Read the excerpt below, and don't miss Norah O'Donnell's interview with Huma Abedin on "CBS Sunday Morning" October 31!
In March 1995, in the middle of my sophomore year [at George Washington University], my mom invited me to join her in New York at the preparatory session for the United Nations Fourth World Conference on Women, which would be held in Beijing that September. She needed an assistant to do what I had done for my father on his trips: make travel and hotel bookings, take notes at meetings, and so on. It had been a decade since the last World Conference on Women, and it sounded like some bureaucratic exercise. My mother's generation had struggled and fought for progress. Wasn't mine the one poised to reap the benefits? I assumed I could do anything I wanted, especially after leaving Saudi Arabia and coming to America. I didn't see it as revolutionary for women to meet to demand the very basic things that I now took for granted.
Yet I was awed the moment I stepped into the lobby of the United Nations, its grand entry hall flooded with natural light from a tall floor-to-ceiling wall of windows. The whole building was teeming with thousands of women. Turn this way and they were speaking Spanish; turn that way and they were speaking Dutch, and French, and Arabic. It felt like a place where things were happening.
The previous World Conferences on Women had resulted in a living document called "The Draft Platform for Action," about broad, far-reaching goals for the advancement of women, while also detailing specific milestones and benchmarks for each country and region. Delegations had come to New York to propose amendments to the document, and they would convene in different committees to consider and edit them, line by line and word by word. My job was to go with my mom and her nongovernmental organization to all these different meetings and take notes on the changes being made, then input them into the document so she and her colleagues could review them. The changes would ultimately be put to a vote, and the amendments that passed would be included with the final draft platform to be ratified in Beijing.
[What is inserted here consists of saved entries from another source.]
-- ==== Sys2Proof/Laws/AuxDriveFrames.lean ====
section
/-! SUPPORT. What the operations of Machine/AuxDrive.lean leave alone: for each, the parts of the state that it keeps. -/
namespace Sys2Proof.Machine

@[simp] theorem State.auxBit_frame (s : State) (n : Nat) (x : Fld) :
    (s.auxBit n x).pending = s.pending ∧ (s.auxBit n x).now = s.now ∧ (s.auxBit n x).free = s.free ∧
    (s.auxBit n x).readData = s.readData ∧ (s.auxBit n x).mirror = s.mirror ∧ (s.auxBit n x).mod = s.mod ∧
    (s.auxBit n x).host = s.host ∧ (s.auxBit n x).journal = s.journal ∧ (s.auxBit n x).faults = s.faults ∧
    (s.auxBit n x).duplex = s.duplex ∧ (s.auxBit n x).gl = s.gl ∧ (s.auxBit n x).aux = s.aux ∧
    (s.auxBit n x).field = s.field ∧ (s.auxBit n x).safe = s.safe ∧ (s.auxBit n x).clock = s.clock ∧
    (s.auxBit n x).grp = s.grp ∧ (s.auxBit n x).sec = s.sec ∧ (s.auxBit n x).power = s.power := by
  simp [State.auxBit]

@[simp] theorem State.drive_frame (s : State) (n : Nat) :
    (s.drive n).pending = s.pending ∧ (s.drive n).now = s.now ∧ (s.drive n).free = s.free ∧
    (s.drive n).readData = s.readData ∧ (s.drive n).regs = s.regs ∧ (s.drive n).mirror = s.mirror ∧
    (s.drive n).laneA = s.laneA ∧ (s.drive n).laneB = s.laneB ∧ (s.drive n).mod = s.mod ∧
    (s.drive n).host = s.host ∧ (s.drive n).eic = s.eic ∧ (s.drive n).journal = s.journal ∧
    (s.drive n).faults = s.faults ∧ (s.drive n).duplex = s.duplex ∧ (s.drive n).gl = s.gl ∧
    (s.drive n).field = s.field ∧ (s.drive n).safe = s.safe ∧ (s.drive n).clock = s.clock ∧
    (s.drive n).grp = s.grp ∧ (s.drive n).sec = s.sec ∧ (s.drive n).power = s.power := by
  simp only [State.drive]
  (repeat' split) <;> simp

@[simp] theorem State.precharge_frame (s : State) (n : Nat) :
    (s.precharge n).pending = s.pending ∧ (s.precharge n).now = s.now ∧ (s.precharge n).free = s.free ∧
    (s.precharge n).readData = s.readData ∧ (s.precharge n).regs = s.regs ∧ (s.precharge n).mirror = s.mirror ∧
    (s.precharge n).laneA = s.laneA ∧ (s.precharge n).laneB = s.laneB ∧ (s.precharge n).mod = s.mod ∧
    (s.precharge n).host = s.host ∧ (s.precharge n).eic = s.eic ∧ (s.precharge n).journal = s.journal ∧
    (s.precharge n).faults = s.faults ∧ (s.precharge n).duplex = s.duplex ∧ (s.precharge n).gl = s.gl ∧
    (s.precharge n).field = s.field ∧ (s.precharge n).safe = s.safe ∧ (s.precharge n).clock = s.clock ∧
    (s.precharge n).grp = s.grp ∧ (s.precharge n).sec = s.sec ∧ (s.precharge n).power = s.power := by
  simp [State.precharge]

@[simp] theorem State.setAuxRun_frame (s : State) (n : Nat) (on : Bool) :
    (s.setAuxRun n on).pending = s.pending ∧ (s.setAuxRun n on).now = s.now ∧ (s.setAuxRun n on).free = s.free ∧
    (s.setAuxRun n on).readData = s.readData ∧ (s.setAuxRun n on).mirror = s.mirror ∧
    (s.setAuxRun n on).laneA = s.laneA ∧ (s.setAuxRun n on).laneB = s.laneB ∧ (s.setAuxRun n on).mod = s.mod ∧
    (s.setAuxRun n on).host = s.host ∧ (s.setAuxRun n on).eic = s.eic ∧ (s.setAuxRun n on).journal = s.journal ∧
    (s.setAuxRun n on).faults = s.faults ∧ (s.setAuxRun n on).duplex = s.duplex ∧ (s.setAuxRun n on).gl = s.gl ∧
    (s.setAuxRun n on).field = s.field ∧ (s.setAuxRun n on).safe = s.safe ∧ (s.setAuxRun n on).clock = s.clock ∧
    (s.setAuxRun n on).grp = s.grp ∧ (s.setAuxRun n on).sec = s.sec ∧ (s.setAuxRun n on).power = s.power := by
  simp [State.setAuxRun]

@[simp] theorem State.clearAux_frame (s : State) (n : Nat) :
    (s.clearAux n).pending = s.pending ∧ (s.clearAux n).now = s.now ∧ (s.clearAux n).free = s.free ∧
    (s.clearAux n).readData = s.readData ∧ (s.clearAux n).mirror = s.mirror ∧ (s.clearAux n).laneA = s.laneA ∧
    (s.clearAux n).laneB = s.laneB ∧ (s.clearAux n).mod = s.mod ∧ (s.clearAux n).host = s.host ∧
    (s.clearAux n).eic = s.eic ∧ (s.clearAux n).journal = s.journal ∧ (s.clearAux n).faults = s.faults ∧
    (s.clearAux n).duplex = s.duplex ∧ (s.clearAux n).gl = s.gl ∧ (s.clearAux n).field = s.field ∧
    (s.clearAux n).safe = s.safe ∧ (s.clearAux n).clock = s.clock ∧ (s.clearAux n).grp = s.grp ∧
    (s.clearAux n).sec = s.sec ∧ (s.clearAux n).power = s.power := by
  simp [State.clearAux]

@[simp] theorem State.auxConfigured_frame (s : State) (n : Nat) :
    (s.auxConfigured n).pending = s.pending ∧ (s.auxConfigured n).now = s.now ∧ (s.auxConfigured n).free = s.free ∧
    (s.auxConfigured n).readData = s.readData ∧ (s.auxConfigured n).regs = s.regs ∧
    (s.auxConfigured n).mirror = s.mirror ∧ (s.auxConfigured n).laneA = s.laneA ∧
    (s.auxConfigured n).laneB = s.laneB ∧ (s.auxConfigured n).mod = s.mod ∧ (s.auxConfigured n).host = s.host ∧
    (s.auxConfigured n).eic = s.eic ∧ (s.auxConfigured n).journal = s.journal ∧
    (s.auxConfigured n).faults = s.faults ∧ (s.auxConfigured n).duplex = s.duplex ∧ (s.auxConfigured n).gl = s.gl ∧
    (s.auxConfigured n).field = s.field ∧ (s.auxConfigured n).safe = s.safe ∧ (s.auxConfigured n).clock = s.clock ∧
    (s.auxConfigured n).grp = s.grp ∧ (s.auxConfigured n).sec = s.sec ∧ (s.auxConfigured n).power = s.power := by
  simp [State.auxConfigured]

@[simp] theorem State.auxFault_frame (s : State) (n code : Nat) (x : Fld) :
    (s.auxFault n code x).pending = s.pending ∧ (s.auxFault n code x).now = s.now ∧
    (s.auxFault n code x).free = s.free ∧ (s.auxFault n code x).readData = s.readData ∧
    (s.auxFault n code x).mirror = s.mirror ∧ (s.auxFault n code x).host = s.host ∧
    (s.auxFault n code x).clock = s.clock ∧ (s.auxFault n code x).grp = s.grp ∧ (s.auxFault n code x).sec = s.sec ∧
    (s.auxFault n code x).mod.tally = s.mod.tally := by
  simp [State.auxFault]

@[simp] theorem State.auxTrip_frame (s : State) (n : Nat) :
    (s.auxTrip n).pending = s.pending ∧ (s.auxTrip n).now = s.now ∧ (s.auxTrip n).free = s.free ∧
    (s.auxTrip n).readData = s.readData ∧ (s.auxTrip n).mirror = s.mirror ∧ (s.auxTrip n).host = s.host ∧
    (s.auxTrip n).clock = s.clock ∧ (s.auxTrip n).grp = s.grp ∧ (s.auxTrip n).sec = s.sec ∧
    (s.auxTrip n).mod.tally = s.mod.tally := by
  simp [State.auxTrip]

end Sys2Proof.Machine
end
It was really exciting. Being there gave me a window into how diplomacy works, how countries have to bend their own priorities and negotiate. It was also an eye-opening education in the ways women were still being treated around the world, not just in the developing world but everywhere. At almost every meeting, my mom would remind her colleagues that nothing would change unless we urged men to the table.
Back at GWU, I ran for president of the Pakistani Students' Association after two guys snickered when someone suggested that I would be an ideal candidate to lead our group. I won. Soon after, I invited the Pakistani ambassador, Maleeha Lodhi, to the university, where she gave a major policy speech about American-Pakistani relations. Our group also organized students to lobby Congress. This small taste of diplomacy and politics felt not just exciting but also right. Almost like a beginning.
Over the course of my junior year, I began talking to friends about an internship for my senior year. To apply to graduate school, I needed some kind of work experience and I didn't have any. My friend Roneith Hibbert told me about her incredible internship at the White House, working for President Clinton's press secretary, Mike McCurry. She sat right behind the podium and blue curtain, where all the administration officials would make media appearances. "I think you'd love it and it would be a great opportunity. I'll pick up an application for you."
I had never dreamed of working in the White House, or even in government. I suspected it might be totally beyond my reach. But I still carried the feeling I'd had as I walked around the United Nations building, and I figured, Well, what do I have to lose?